How mathematician Hendrik Lenstra completed an unfinished artwork by Escher
Twenty years onwards, in a review of an Escher exhibition in Italy, Nature Physics writes about it again: Leiden mathematicians helping Escher out. A reconstruction of how emeritus professor Hendrik Lenstra tracked down a 44-year-old problem.
An ordinary flight
It is the spring of 2000 when mathematician Hendrik Lenstra boards a white Continental Airlines plane in America. Lenstra is a professor both in Leiden and at the University of California and travels back and forth regularly. Upon entering, a flight attendant in a deep dark blue suit greets him kindly, after which he takes his seat and buckles his seatbelt around his waist.

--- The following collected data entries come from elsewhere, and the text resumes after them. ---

-- ==== Sys2Proof/Certificates/Slice0/Obligations.lean ====
section
/-! DEFINITION. The statements for the provers, one `def Obligations.<Name> : Prop` each, from the numbered rules of
spec/. `okWith s v0 v1 v2 v3` and `faultWith s code info` (Sys2Proof/Safety.lean) name the WHOLE next state, so an equation
with one of them is also the frame of its command: nothing else of the state changes. -/

open Sys2Proof Sys2Proof.Machine

/-! ## Encoding -/

/-- Decode and encode agree (30_encoding.md R50 to R60), for every command and every operand its fields admit. -/
def Obligations.DecodeOfEncode : Prop :=
  ∀ i : Instr, i.wellFormed = true → decode (encode i) = .ok i

/-- Each legal word spells one command: what the decoder accepts is well formed and encodes back to the word. -/
def Obligations.EncodeOfDecode : Prop :=
  ∀ (w : CmdWord) (i : Instr), decode w = .ok i → i.wellFormed = true ∧ encode i = w

/-- The decoder rejects exactly the reserved encodings of R61, the all-zero and the all-ones word among them. -/
def Obligations.ReservedWordsRejected : Prop :=
  (∀ w : CmdWord, (∃ e, decode w = .error e) ↔ reservedWord w) ∧
  reservedWord 0x00000000 ∧ reservedWord 0xFFFFFFFF

/-- A few words written out from the spec's encoding tables decode to the commands they stand for
(95_test_vectors.md V1, V3, V20, V21, V33, V52, V60, V70, V82, V102, V122). -/
def Obligations.SampleWordsDecode : Prop :=
  decode 0x10000000 = .ok .stat ∧ decode 0x08000034 = .ok (.push 0x34) ∧
  decode 0x20004000 = .ok (.getb 0 4) ∧ decode 0x20284800 = .ok (.getr 5 4) ∧
  decode 0x2931600A = .ok (.bfx 38 2 .le .msb 0 5) ∧ decode 0x2D604800 = .ok (.invb 44 4 .le) ∧
  decode 0x40241000 = .ok (.csum 4 65) ∧ decode 0x44000000 = .ok .edc ∧
  decode 0x60000000 = .ok .londd ∧ decode 0x6C000000 = .ok .latdms ∧ decode 0x80000002 = .ok .fldUid

/-! ## Reset, steps and the invariant -/

/-- What reset leaves (10_state.md R20): every piece of state is 0; the state after reset is the state after `CLR` (but for
the port's strobe and the host's events); a `COMMIT` now raises `ConstructionEmpty`, an accessor `NotConstructed`. -/
def Obligations.ResetLeavesZero : Prop :=
  (∀ a, a < 70 → byteAt State.reset a = 0 ∧ State.reset.bad.getLsbD a = false) ∧
  State.reset.cnt = 0 ∧ State.reset.valid = false ∧ State.reset.r = ⟨0, 0, 0, 0⟩ ∧
  State.reset.err = 0 ∧ State.reset.eflags = 0 ∧
  (∀ s : State, exec .clr s = .next { State.reset with rspValid := true, inbox := s.inbox }) ∧
  exec .commit State.reset = .next (faultWith State.reset 3 0) ∧
  (∀ i : Instr, isAccessor i = true → exec i State.reset = .next (faultWith State.reset 2 0))

/-- Steps without a finished command: `rst`, with or without a command in progress, gives the reset state and no response
(70_reset_and_hazards.md R230; the host's further events stay presented, the model's choice of log 2); with nothing
presented, only the response strobe falls (60_exceptions.md R210). -/
def Obligations.StepsWithoutCommand : Prop :=
  ∀ (s : State) (w : CmdWord) (rest : List PortEvent),
    (s.inbox = .reset :: rest → step s = .next { State.reset with inbox := rest }) ∧
    (s.inbox = .resetDuring w :: rest → step s = .next { State.reset with inbox := rest }) ∧
    (s.inbox = [] → step s = .next { s with rspValid := false })

/-- A step runs the decoded instruction: when the presented word decodes to `i`, the step is `exec i` on the state with
that word taken from the port. The port's event queue is the model's (log 1). -/
def Obligations.StepRunsDecoded : Prop :=
  ∀ (s : State) (w : CmdWord) (rest : List PortEvent) (i : Instr),
    s.inbox = .command w :: rest → decode w = .ok i → step s = exec i { s with inbox := rest }

/-- The word `withFetchWord` presents is the one the next step runs. -/
def Obligations.PresentedWordRuns : Prop :=
  ∀ (s : State) (i : Instr), i.wellFormed = true →
    step (s.withFetchWord 32 (encode i).toNat) = exec i s

/-- A reserved word raises `IllegalCommand` in every state, `R[0]` the word zero-extended, before any state is looked at
(60_exceptions.md R202). -/
def Obligations.ReservedWordFaults : Prop :=
  ∀ (s : State) (w : CmdWord) (rest : List PortEvent),
    s.inbox = .command w :: rest → reservedWord w →
    step s = .next (faultWith { s with inbox := rest } 1 w.toNat)

/-- Every command is total: a step always answers a next state (93_implementation_defined.md section 2). -/
def Obligations.StepNeverStops : Prop :=
  ∀ s : State, ∃ t : State, step s = .next t

/-- One response per command that is accepted and runs to its end, in order (00_scope.md R5, R7); none in a step without
one: an idle step, `rst`, and `rst` during an accepted command, which is dropped without a response
(70_reset_and_hazards.md R230). That the host's further events stay presented is the model's choice (logs 1, 2), and so is
the strobe's reading per step (log 3). -/
def Obligations.OneResponsePerCommand : Prop :=
  ∀ (s t : State), step s = .next t →
    (∀ (w : CmdWord) (rest : List PortEvent), s.inbox = .command w :: rest →
      t.rspValid = true ∧ t.inbox = rest) ∧
    ((∀ (w : CmdWord) (rest : List PortEvent), s.inbox ≠ .command w :: rest) →
      t.rspValid = false ∧ t.inbox = s.inbox.tail)

/-- The invariant of reachable states holds at reset. -/
def Obligations.ResetMeetsInvariant : Prop :=
  stateInv State.reset

/-- Every step keeps the invariant of reachable states: 10_state.md R21 (a) to (e), the canonical form of memory, and the
range of `ERR`. -/
def Obligations.StepKeepsInvariant : Prop :=
  ∀ s t : State, stateInv s → step s = .next t → stateInv t

/-! ## Status codes and faults -/

/-- A command that finishes with a nonzero status changes `R`, `ERR` and `EFLAGS` only, and of `R` it leaves `R[1..3]` at 0
(60_exceptions.md R201, R212). -/
def Obligations.FaultsArePrecise : Prop :=
  ∀ (i : Instr) (s t : State), exec i s = .next t → t.err ≠ 0 →
    1 ≤ t.err.toNat ∧ t.err.toNat ≤ 7 ∧ t = faultWith s t.err.toNat t.r.r0.toNat

/-- `EFLAGS` is sticky (10_state.md R16): a command that faults sets the bit of its status code, and no other command but
`CLR` changes any bit. -/
def Obligations.EflagsSticky : Prop :=
  ∀ (i : Instr) (s t : State), exec i s = .next t → i ≠ .clr →
    (t.err = 0 → t.eflags = s.eflags) ∧
    (t.err ≠ 0 → ∀ k, k < 8 → t.eflags.getLsbD k = (s.eflags.getLsbD k || decide (k = t.err.toNat)))

/-- Every accessor command raises `NotConstructed` while `VALID = 0` (60_exceptions.md R203). -/
def Obligations.AccessorsNeedAFrame : Prop :=
  ∀ (i : Instr) (s : State), isAccessor i = true → s.valid = false → exec i s = .next (faultWith s 2 0)

/-- An accessor command changes no frame state, whatever its status: the frame's bytes, `BAD`, `CNT` and `VALID` stay, and so
do the host's events (20_memory.md R40, 40_frame_control.md R75). -/
def Obligations.AccessorsChangeNoFrameState : Prop :=
  ∀ (i : Instr) (s t : State), isAccessor i = true → exec i s = .next t →
    (∀ a, Memory.read t.frame a = Memory.read s.frame a) ∧ t.frame = s.frame ∧
    t.bad = s.bad ∧ t.cnt = s.cnt ∧ t.valid = s.valid ∧ t.inbox = s.inbox

/-- The response of an accessor command depends on the frame, its `BAD` flags and `VALID` alone: no result register, status,
sticky flag or counter carries a value into it (10_state.md R14, R16). -/
def Obligations.AccessorsSeeOnlyTheFrame : Prop :=
  ∀ (i : Instr) (s s' t t' : State), isAccessor i = true →
    s.frame = s'.frame → s.bad = s'.bad → s.valid = s'.valid →
    exec i s = .next t → exec i s' = .next t' → t.r = t'.r ∧ t.err = t'.err

/-- Accessor commands commute and may be repeated: after any sequence of accessor commands, an accessor command gives the
same response as at once (20_memory.md R42, R40). -/
def Obligations.AccessorsCommute : Prop :=
  ∀ (is : List Instr) (i : Instr) (s u t t' : State), (∀ j ∈ is, isAccessor j = true) → isAccessor i = true →
    execAll is s = .next u → exec i u = .next t → exec i s = .next t' → t.r = t'.r ∧ t.err = t'.err

/-- While `VALID` is 1 the frame cannot change until `CLR` or reset (10_state.md R10): a step that takes any other command
word, or none, leaves it. -/
def Obligations.CommittedFrameIsImmutable : Prop :=
  ∀ s t : State, s.valid = true → step s = .next t →
    (∀ rest, s.inbox ≠ .reset :: rest) → (∀ w rest, s.inbox ≠ .resetDuring w :: rest) →
    (∀ rest, s.inbox ≠ .command 0x04000000 :: rest) →
    (∀ a, Memory.read t.frame a = Memory.read s.frame a) ∧ t.bad = s.bad ∧ t.cnt = s.cnt ∧ t.valid = true

/-- The life of one frame (40_frame_control.md R75), for states of the invariant: `PUSH` moves from cleared to loading and
within loading; a successful `COMMIT` from loading with `CNT = 140` to committed; `CLR` from anywhere to cleared; no other
command moves. -/
def Obligations.LifeCycle : Prop :=
  ∀ (i : Instr) (s t : State), stateInv s → exec i s = .next t →
    (i = .clr → phase t = .cleared) ∧
    (∀ ch, i = .push ch → (phase s = .committed → phase t = .committed) ∧ (phase s ≠ .committed → phase t = .loading)) ∧
    (i = .commit → (phase s = .loading → s.cnt.toNat = 140 → phase t = .committed) ∧
      (¬(phase s = .loading ∧ s.cnt.toNat = 140) → phase t = phase s)) ∧
    ((i = .stat ∨ isAccessor i = true) → phase t = phase s) ∧
    (isAccessor i = true → t.err = 0 → phase s = .committed)

/-! ## Frame control -/

/-- The hexadecimal digit values of the 8-bit character port (20_memory.md R33). -/
def Obligations.HexDigitValues : Prop :=
  ∀ c : Byte, hexDigit c =
    if 0x30 ≤ c.toNat ∧ c.toNat ≤ 0x39 then some (c.toNat - 0x30)
    else if 0x41 ≤ c.toNat ∧ c.toNat ≤ 0x46 then some (c.toNat - 55)
    else if 0x61 ≤ c.toNat ∧ c.toNat ≤ 0x66 then some (c.toNat - 87)
    else none

/-- `CLR` (40_frame_control.md R71): every byte and flag 0, `CNT`, `VALID`, `EFLAGS`, `R` 0, `OK` in every state; `CLR`
then `STAT` gives `R = (0, 0, 0, 70)`. -/
def Obligations.ClrClearsFrame : Prop :=
  decode 0x04000000 = .ok .clr ∧
  ∀ s : State, ∃ t : State, exec .clr s = .next t ∧
    (∀ a, Memory.read t.frame a = 0) ∧ t.bad = 0 ∧ t.cnt = 0 ∧ t.valid = false ∧ t.eflags = 0 ∧
    t.r = ⟨0, 0, 0, 0⟩ ∧ t.err = 0 ∧ t.inbox = s.inbox ∧ exec .stat t = .next (okWith t 0 0 0 70)

/-- `PUSH ch` (40_frame_control.md R72): `FrameLocked` on a committed frame; beyond 140 characters the character is
dropped and `CNT` is 141; else one nibble is stored, the high one first with the low nibble 0, a character that is not a
hexadecimal digit marks its byte and stores 0, every other byte and flag stays, and `CNT` counts one more. -/
def Obligations.PushAppendsCharacter : Prop :=
  (∀ ch : Byte, decode (BitVec.ofNat 32 (0x08000000 + ch.toNat)) = .ok (.push ch)) ∧
  ∀ (ch : Byte) (s : State),
    (s.valid = true → exec (.push ch) s = .next (faultWith s 5 0)) ∧
    (s.valid = false → 140 ≤ s.cnt.toNat →
      exec (.push ch) s = .next (okWith { s with cnt := 141 } 141 0 0 0)) ∧
    (s.valid = false → s.cnt.toNat < 140 → ∃ (m : Memory) (b : BitVec 70),
      exec (.push ch) s =
        .next (okWith { s with frame := m, bad := b, cnt := s.cnt + 1 } (BitVec.ofNat 64 (s.cnt.toNat + 1)) 0 0 0) ∧
      (∀ a, a ≠ s.cnt.toNat / 2 → Memory.read m a = Memory.read s.frame a) ∧
      (Memory.wf s.frame = true → s.cnt.toNat % 2 = 0 →
        (Memory.read m (s.cnt.toNat / 2)).toNat = (hexDigit ch).getD 0 * 16) ∧
      (Memory.wf s.frame = true → s.cnt.toNat % 2 = 1 →
        (Memory.read m (s.cnt.toNat / 2)).toNat =
          byteAt s (s.cnt.toNat / 2) / 16 * 16 + (hexDigit ch).getD 0) ∧
      (∀ a, a < 70 → b.getLsbD a =
        (s.bad.getLsbD a || (decide (a = s.cnt.toNat / 2) && decide (hexDigit ch = none)))))

/-- `COMMIT` (40_frame_control.md R73): `FrameLocked`, `ConstructionEmpty`, `ConstructionLength` with `R[0] = CNT`, or with
140 characters `VALID <- 1` and `R[0] = 140`, whatever the `BAD` flags. -/
def Obligations.CommitChecksLength : Prop :=
  decode 0x0C000000 = .ok .commit ∧
  ∀ s : State,
    (s.valid = true → exec .commit s = .next (faultWith s 5 0)) ∧
    (s.valid = false → s.cnt = 0 → exec .commit s = .next (faultWith s 3 0)) ∧
    (s.valid = false → s.cnt ≠ 0 → s.cnt ≠ 140 → exec .commit s = .next (faultWith s 4 s.cnt.toNat)) ∧
    (s.valid = false → s.cnt = 140 → exec .commit s = .next (okWith { s with valid := true } 140 0 0 0))

/-- `STAT` (40_frame_control.md R74, 10_state.md R19): `CNT`, `VALID`, `EFLAGS`, and the least marked offset or 70. -/
def Obligations.StatReportsControl : Prop :=
  decode 0x10000000 = .ok .stat ∧
  ∀ s : State, ∃ f : Nat, f ≤ 70 ∧ (∀ a, a < f → s.bad.getLsbD a = false) ∧
    (f < 70 → s.bad.getLsbD f = true) ∧
    exec .stat s = .next (okWith s (BitVec.ofNat 64 s.cnt.toNat) (if s.valid then 1 else 0)
      (BitVec.ofNat 64 s.eflags.toNat) (BitVec.ofNat 64 f))

/-- `LOADHEX` (30_encoding.md R63) of 140 characters, from any state, ends committed with `R[0] = 140` and no sticky flag:
byte `a` holds characters `2a` and `2a + 1`, first character in the high nibble (20_memory.md R32), and is marked exactly
when one of the two is not a hexadecimal digit (10_state.md R11). -/
def Obligations.LoadHexLoadsFrame : Prop :=
  ∀ (chars : List Byte) (s : State), chars.length = 140 → ∃ t : State,
    execAll (loadHex chars) s = .next t ∧ t.valid = true ∧ t.cnt = 140 ∧ t.r = ⟨140, 0, 0, 0⟩ ∧ t.err = 0 ∧
    t.eflags = 0 ∧
    ∀ a, a < 70 → ∃ c d : Byte, chars[2 * a]? = some c ∧ chars[2 * a + 1]? = some d ∧
      byteAt t a = (hexDigit c).getD 0 * 16 + (hexDigit d).getD 0 ∧
      t.bad.getLsbD a = decide (hexDigit c = none ∨ hexDigit d = none)

/-- `LOADHEX` of any other number of characters ends with `ConstructionEmpty` or `ConstructionLength` and no committed frame
(60_exceptions.md R204): `R[0]` is the count, 141 for every length above 140. -/
def Obligations.LoadHexRejectsWrongLength : Prop :=
  ∀ (chars : List Byte) (s : State), chars.length ≠ 140 → ∃ t : State,
    execAll (loadHex chars) s = .next t ∧ t.valid = false ∧
    t.cnt.toNat = min chars.length 141 ∧ t.r = ⟨BitVec.ofNat 64 (min chars.length 141), 0, 0, 0⟩ ∧
    t.err = if chars.length = 0 then 3 else 4
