theorem textDigits_eq_mapM (digit : Char → Option Nat) (h : Text) : textDigits digit h = h.mapM digit := by
  induction h with
  | nil => rfl
  | cons c h ih =>
    rw [textDigits, ih, List.mapM_cons]
    cases digit c <;> cases h.mapM digit <;> rfl

theorem groupBytes_eq_mapM (gs : List (Char × Char)) : groupBytes gs = gs.mapM groupByte := by
  induction gs with
  | nil => rfl
  | cons g gs ih =>
    rw [groupBytes, ih, List.mapM_cons]
    cases groupByte g <;> cases gs.mapM groupByte <;> rfl

theorem invertBits_eq_mapM (b : Text) : invertBits b = b.mapM invertBit := by
  induction b with
  | nil => rfl
  | cons c b ih =>
    rw [invertBits, ih, List.mapM_cons]
    cases invertBit c <;> cases b.mapM invertBit <;> rfl

/-- The characters of a text are these digits. -/
def SpellsDigits (digit : Char → Option Nat) (h : Text) (ds : List Nat) : Prop :=
  List.Forall₂ (fun c d => digit c = some d) h ds

/-- A numeral is a nonempty text of digits, and its value is theirs. -/
theorem numeralValue_eq_some_iff {b v : Nat} {digit : Char → Option Nat} {h : Text} :
    numeralValue b digit h = some v ↔ h ≠ [] ∧ ∃ ds, SpellsDigits digit h ds ∧ digitsValue b ds = v := by
  rw [numeralValue, textDigits_eq_mapM]
  split_ifs with hempty
  · simp [hempty]
  · simp [hempty, Option.map_eq_some_iff, mapM_eq_some_iff, SpellsDigits]

/-! ### The value of digits -/

theorem digitsValue_eq_ofDigits (b : Nat) (ds : List Nat) : digitsValue b ds = Nat.ofDigits b ds.reverse := by
  rw [digitsValue, Nat.ofDigits_eq_foldr, List.foldr_reverse]
  simp only [add_comm, mul_comm, Nat.cast_id]

/-- The first digit weighs above all that follow. -/
theorem digitsValue_cons (b d : Nat) (ds : List Nat) :
    digitsValue b (d :: ds) = d * b ^ ds.length + digitsValue b ds := by
  rw [digitsValue_eq_ofDigits, digitsValue_eq_ofDigits, List.reverse_cons, Nat.ofDigits_append, Nat.ofDigits_singleton,
    List.length_reverse]
  ring

/-! ### reverse_byte_order (R85) -/

theorem byteGroups_joinGroups (gs : List (Char × Char)) : byteGroups (joinGroups gs) = some gs := by
  induction gs with
  | nil => rfl
  | cons g gs ih => rw [joinGroups, byteGroups, ih, Option.map_some]

theorem length_joinGroups (gs : List (Char × Char)) : (joinGroups gs).length = 2 * gs.length := by
  induction gs with
  | nil => rfl
  | cons g gs ih => rw [joinGroups, List.length_cons, List.length_cons, ih, List.length_cons]; ring

/-- A text has byte groups exactly when it is the text of these groups. -/
theorem byteGroups_eq_some_iff {h : Text} {gs : List (Char × Char)} : byteGroups h = some gs ↔ h = joinGroups gs := by
  refine ⟨fun hg => ?_, fun hg => hg ▸ byteGroups_joinGroups gs⟩
  induction h using byteGroups.induct generalizing gs with
  | case1 => cases hg; rfl
  | case2 c => cases hg
  | case3 a b rest ih =>
    obtain ⟨tail, htail, rfl⟩ := Option.map_eq_some_iff.1 hg
    rw [joinGroups, ← ih htail]

/-- Every text of even length is the text of some byte groups. -/
theorem exists_joinGroups {h : Text} (heven : h.length % 2 = 0) : ∃ gs, h = joinGroups gs := by
  induction h using byteGroups.induct with
  | case1 => exact ⟨[], rfl⟩
  | case2 c => cases heven
  | case3 a b rest ih =>
    have hrest : rest.length % 2 = 0 := by
      rw [List.length_cons, List.length_cons] at heven
      omega
    obtain ⟨gs, rfl⟩ := ih hrest
    exact ⟨(a, b) :: gs, rfl⟩

theorem reverseByteOrder_joinGroups (gs : List (Char × Char)) :
    reverseByteOrder (joinGroups gs) = some (joinGroups gs.reverse) := by
  rw [reverseByteOrder, byteGroups_joinGroups, Option.map_some]

/-- The value of a hexadecimal digit is below 16 (20_memory.md R33). -/
theorem charHex_lt {c : Char} {d : Nat} (h : charHex c = some d) : d < 16 := by
  unfold charHex at h
  split at h
  · exact hexDigit_lt h
  · cases h

/-- A byte group spells a byte by its two nibbles, the high one first. -/
theorem groupByte_eq_some {g : Char × Char} {b : Nat} (h : groupByte g = some b) :
    b < 256 ∧ charHex g.1 = some (b / 16) ∧ charHex g.2 = some (b % 16) := by
  unfold groupByte at h
  split at h
  · next hi lo hhi hlo =>
    have hhi16 := charHex_lt hhi
    have hlo16 := charHex_lt hlo
    obtain rfl := Option.some.inj h
    have hdiv : (hi * 16 + lo) / 16 = hi := by omega
    have hmod : (hi * 16 + lo) % 16 = lo := by omega
    exact ⟨by omega, hdiv.symm ▸ hhi, hmod.symm ▸ hlo⟩
  · cases h

/-- These groups spell these bytes. -/
def SpellsBytes (gs : List (Char × Char)) (bs : List Nat) : Prop :=
  List.Forall₂ (fun g b => groupByte g = some b) gs bs

/-- The nibbles of a list of bytes, the high one of each first. -/
def nibbles (bs : List Nat) : List Nat :=
  bs.flatMap fun b => [b / 16, b % 16]

theorem spellsDigits_nibbles {gs : List (Char × Char)} {bs : List Nat} (h : SpellsBytes gs bs) :
    SpellsDigits charHex (joinGroups gs) (nibbles bs) := by
  induction h with
  | nil => exact .nil
  | cons hg _ ih =>
    obtain ⟨-, hhigh, hlow⟩ := groupByte_eq_some hg
    exact .cons hhigh (.cons hlow ih)

/-- Two nibbles weigh as much as their byte. -/
theorem digitsValue_nibbles (bs : List Nat) : digitsValue 16 (nibbles bs) = digitsValue 256 bs := by
  induction bs with
  | nil => rfl
  | cons b bs ih =>
    have hlen : (nibbles bs).length = 2 * bs.length := by simp [nibbles, mul_comm]
    have hcons : nibbles (b :: bs) = b / 16 :: b % 16 :: nibbles bs := rfl
    have hpow : 16 ^ (2 * bs.length) = 256 ^ bs.length := by rw [pow_mul]; norm_num
    have hb : b / 16 * 16 + b % 16 = b := Nat.div_add_mod' b 16
    calc digitsValue 16 (nibbles (b :: bs))
        = b / 16 * 16 ^ (2 * bs.length + 1) + (b % 16 * 16 ^ (2 * bs.length) + digitsValue 256 bs) := by
          rw [hcons, digitsValue_cons, digitsValue_cons, List.length_cons, hlen, ih]
      _ = (b / 16 * 16 + b % 16) * 256 ^ bs.length + digitsValue 256 bs := by rw [pow_succ, hpow]; ring
      _ = digitsValue 256 (b :: bs) := by rw [hb, digitsValue_cons]

/-- Bytes given as numbers have the `be` value of their digits in base 256. -/
theorem be_map_ofNat {bs : List Nat} (h : ∀ b ∈ bs, b < 256) : be (bs.map (BitVec.ofNat 8)) = digitsValue 256 bs := by
  have hbyte : ∀ b ∈ bs, (BitVec.toNat ∘ BitVec.ofNat 8) b = b := fun b hb =>
    (BitVec.toNat_ofNat b 8).trans (Nat.mod_eq_of_lt (h b hb))
  rw [be, List.map_map, List.map_congr_left hbyte, List.map_id']

/-- A nonempty text of byte groups reads as `be` of its bytes. -/
theorem hexToDecimal_joinGroups {gs : List (Char × Char)} {bs : List Nat} (hne : joinGroups gs ≠ [])
    (h : SpellsBytes gs bs) : hexToDecimal (joinGroups gs) = some (be (bs.map (BitVec.ofNat 8))) := by
  have hlt : ∀ b ∈ bs, b < 256 := forall_mem_of_forall₂ h fun _ _ hg => (groupByte_eq_some hg).1
  rw [hexToDecimal, numeralValue_eq_some_iff, be_map_ofNat hlt, ← digitsValue_nibbles]
  exact ⟨hne, _, spellsDigits_nibbles h, rfl⟩

theorem joinGroups_reverse_ne_nil {gs : List (Char × Char)} (h : joinGroups gs ≠ []) : joinGroups gs.reverse ≠ [] := by
  rw [← List.length_pos_iff, length_joinGroups] at h ⊢
  rwa [List.length_reverse]

/-- Settles O56: reversing the groups twice gives them back, and the reversed groups spell the reversed bytes. -/
theorem reverseByteOrderLaws : Obligations.ReverseByteOrderLaws := by
  refine ⟨fun h heven => ?involution, fun h gs bs hne hgroups hbytes => ?values⟩
  case involution =>
    obtain ⟨gs, rfl⟩ := exists_joinGroups heven
    refine ⟨_, reverseByteOrder_joinGroups gs, ?_, ?_⟩
    · rw [length_joinGroups, length_joinGroups, List.length_reverse]
    · rw [reverseByteOrder_joinGroups, List.reverse_reverse]
  case values =>
    obtain rfl := byteGroups_eq_some_iff.1 hgroups
    rw [groupBytes_eq_mapM, mapM_eq_some_iff] at hbytes
    refine ⟨hexToDecimal_joinGroups hne hbytes, _, reverseByteOrder_joinGroups gs, ?_⟩
    rw [hexToDecimal_joinGroups (joinGroups_reverse_ne_nil hne) (List.rel_reverse hbytes), List.map_reverse,
      MemoryRules.be_reverse]

/-! ### invert_bits and left_pad (R88, R86) -/

/-- The inverse of a binary digit `d` is `1 - d`. -/
theorem invertBit_of_charBit {c : Char} {d : Nat} (h : charBit c = some d) :
    d ≤ 1 ∧ ∃ c', invertBit c = some c' ∧ charBit c' = some (1 - d) := by
  unfold charBit at h
  split_ifs at h with h0 h1
  · cases h
    exact ⟨by decide, '1', by rw [invertBit, if_pos h0], rfl⟩
  · cases h
    exact ⟨by decide, '0', by rw [invertBit, if_neg h0, if_pos h1], rfl⟩

theorem invertBits_of_spellsDigits {b : Text} {ds : List Nat} (h : SpellsDigits charBit b ds) :
    ∃ c, invertBits b = some c ∧ SpellsDigits charBit c (ds.map (1 - ·)) := by
  simp only [invertBits_eq_mapM, mapM_eq_some_iff]
  induction h with
  | nil => exact ⟨[], .nil, .nil⟩
  | cons hd _ ih =>
    obtain ⟨-, c, hinv, hc⟩ := invertBit_of_charBit hd
    obtain ⟨cs, hinvs, hcs⟩ := ih
    exact ⟨c :: cs, .cons hinv hinvs, .cons hc hcs⟩

/-- A binary number and its complement add up to the number of all ones. -/
theorem digitsValue_complement {ds : List Nat} (h : ∀ d ∈ ds, d ≤ 1) :
    digitsValue 2 (ds.map (1 - ·)) + digitsValue 2 ds + 1 = 2 ^ ds.length := by
  induction ds with
  | nil => rfl
  | cons d ds ih =>
    obtain ⟨hd, hds⟩ := List.forall_mem_cons.1 h
    have hbit : (1 - d) * 2 ^ ds.length + d * 2 ^ ds.length = 2 ^ ds.length := by
      rw [← Nat.add_mul, Nat.sub_add_cancel hd, Nat.one_mul]
    have hrest := ih hds
    rw [List.map_cons, digitsValue_cons, digitsValue_cons, List.length_map, List.length_cons, pow_succ]
    omega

A few hours later, as the plane sits at an altitude of 10 kilometres above East America, a moment follows that many will recognise: feeling bored, Lenstra snatches the airline magazine out of the seat in front of him and starts flicking through it. At that moment, he does not yet suspect that this choice will give his future self an avalanche of publicity.
A reunion with Escher
‘In the magazine I read a piece about the Dutch artist M.C. Escher, which is accompanied by a picture of his lithograph the Print Gallery,’ the mathematician outlines the situation twenty years later. ‘I knew Escher and his prints from my days at the gymnasium, from Pythagoras, a maths magazine for young people. It was always accompanied by a comprehensible explanation for secondary school students, written by science populariser Bruno Ernst. When I went to study mathematics, I thought I had grown out of it. Anyway, while I was on the plane, I suddenly look at the lithograph with completely different eyes. It is clear to me that there is a mathematical theory hidden inside of it, and I wonder which one it is. But sitting in the plane, I can't figure it out...’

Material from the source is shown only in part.